Retorna a Tlaloc
para que vomite diluvio,
arranque maleza de la sangre
y abra horizonte cierto,
la raíz profunda.
En el espejo de Tezcatlipoca,
recóndito en telilla niebla,
muere secuestrada la nación.
Y se retuerce de dolor,
famélica de tanto en vida
en brazos de ilusionistas.
(Hay dolores tan enquistados
que se vuelven compañeros
con lento y afanoso ejercicio
de polilla devorando alma,
tan lento y tan de uno,
que sonreímos en vez de llorar,
duramos en vez de vivir
y el sueño se diluye absurdo
en el avergonzado Ay sin remedio).
Cuando la propiedad despojó el paraíso,
aprendimos a diseñar infiernos,
a tejer llantos con traiciones y guerras.
Hay sonrisas apagadas y verdades derruidas.

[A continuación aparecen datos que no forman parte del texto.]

theorem Bay.receipted.channel {y : Bay} (h : x.receipted y c p j ch r)
    (hc : x.channels[c.val]? = some ch) :
    y.channels[c.val]? = some { ch with inFlight := r.flights, credit := r.credit } := by
  rw [h.channels, channel_modify hc]

/-- A sequence in flight: its entry leaves, its credit is back, and its offset leaves its range. -/
theorem State.applyReceipt_flying {t : State} (h : x.receipted (t.bay b) c p j ch r)
    (hc : x.channels[c.val]? = some ch) {q : Half}
    (flying : ∃ f ∈ r.flights, f.sequence = q.toNat) :
    ∃ y, t.applyReceipt b c p q.toNat = t.setBay b y ∧ x.receipted y c p j ch (r.take j q) ∧
      (t.bay b).probeJudged y t.clock.usec c r.flights [q] := by
  have job : t.job b p = some { j with gaps := r.gaps } := h.job
  have channel : t.channel b c = some { ch with inFlight := r.flights, credit := r.credit } :=
    h.channel hc
  have taken : r.take j q = { r with
      gaps := (Machine.removeOffset r.gaps (j.offsetOf q.toNat)).1,
      flights := removeFlight q.toNat r.flights, credit := r.credit + 1, applied := r.applied + 1,
      declined := r.declined +
        if (Machine.removeOffset r.gaps (j.offsetOf q.toNat)).2 then 1 else 0 } := if_pos flying
  -- the channel, then the probe, then the job is written
  generalize hl : (t.bay b).channels.modify c.val (fun y =>
    { y with inFlight := removeFlight q.toNat y.inFlight, credit := y.credit + 1 }) = l
  obtain ⟨d, k, probed, kept, hit, missed⟩ :=
    (t.setBay b { t.bay b with channels := l }).probeReceived_writes b c q.toNat
  simp only [State.setBay_bay, State.setBay_setBay] at probed kept hit missed
  obtain ⟨u, hu⟩ : ∃ u, u = t.setBay b { t.bay b with
    channels := l, deadline := d, counters := k } := ⟨_, rfl⟩
  have bay : u.bay b = { t.bay b with channels := l, deadline := d, counters := k } := by
    rw [hu, State.setBay_bay]
  obtain ⟨n, removed, stayed, declined⟩ := State.removeOffset_writes (s := u) (b := b) (p := p)
    (by rw [State.job, bay]; exact job) (j.offsetOf q.toNat)
  rw [← hu] at probed
  simp only [bay] at removed stayed declined
  refine ⟨{ t.bay b with
    channels := l, deadline := d,
    jobs := (t.bay b).jobs.set p
      (some { j with gaps := (Machine.removeOffset r.gaps (j.offsetOf q.toNat)).1 }),
    counters := n.modify BayCounter.receiptsApplied.index satInc }, ?_, ?_, ?_⟩
  · have any : r.flights.any (fun f => decide (f.sequence = q.toNat)) = true := by
      simpa using flying
    have offset : ({ j with gaps := r.gaps } : Job).offsetOf q.toNat = j.offsetOf q.toNat := rfl
    simp only [State.applyReceipt, job, channel, any, if_true, State.modChannel_eq, State.modBay_eq,
      hl, probed, offset, removed, State.bump_eq, State.setBay_bay]
    rw [hu, State.setBay_setBay, State.setBay_setBay]
  · rw [taken]
    refine ⟨?_, by rw [h.jobs, Table.set_set], ?_, ?_, ?_, h.queue, h.inventory, h.ctl, h.port⟩
    · rw [← hl, h.channels, List.modify_modify_eq]
      rfl
    · rw [Table.get_modify_self, stayed _ (by decide), kept _ (by decide), h.applied]
      rfl
    · rw [counters_modify_ne (by decide), stayed _ (by decide), kept _ (by decide), h.duplicates]
    · rw [counters_modify_ne (by decide), declined, kept _ (by decide), h.declined, Nat.add_comm]
      split <;> rfl
  · refine ⟨fun no => ?_, fun pr hpr hch ⟨q', hq', e⟩ _ => ?_⟩
    · have none : Bay.probeAt { t.bay b with channels := l } c q.toNat = none :=
        Bay.probeAt_eq_none.mpr fun pr hpr hch e => by
          obtain ⟨f, hf, ef⟩ := flying
          exact no pr hpr hch ⟨q, List.mem_singleton_self q, e.symm⟩ f hf (ef.trans e.symm)
      obtain ⟨hd, hk⟩ := missed none
      rw [counters_modify_ne (by decide), stayed _ (by decide), hk]
      exact ⟨hd, rfl⟩
    · cases List.mem_singleton.mp hq'
      obtain ⟨hd, hk⟩ := hit pr (Bay.probeAt_eq_some.mpr ⟨hpr, hch, e.symm⟩)
      rw [counters_modify_ne (by decide), stayed _ (by decide), hk]
      exact ⟨hd, rfl⟩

¿Cuándo rescataremos a Xilonem
del terrible y seco demonio?
¿Ha de fallecer la palabra-maíz
en el fondo agrio y perverso?
Para que el viento negro y frío
se ahogue en la telaraña
Hay que enterrar una nación.
Para que bondadoso sonría Tlaloc
y germine el verde y el maíz
Hay que enterrar una nación.
Aquélla
de zorros y coyotes con disfraz de jaguar,
que rinden culto y viven del gusano,
que hieren y dividen hasta la médula.
En tribuna alta se enflora el odio.
Para que la niña Verdiazul
reviva en amor, venza a la codicia y
alumbre el sueño de Ometepetl y Nagrando
Hay que enterrar una nación.
Para que haya parto de luz
danza de isletas con arrullo lacustre
y baje el bello Ganímedes con la copa,
para que brinden Tamagastad y Tlaloc,
mientras Cipaltomal maternal
acaricie el rostro tierno de Xilonem.
(Del poemario en construcción Señal para mito oscuro).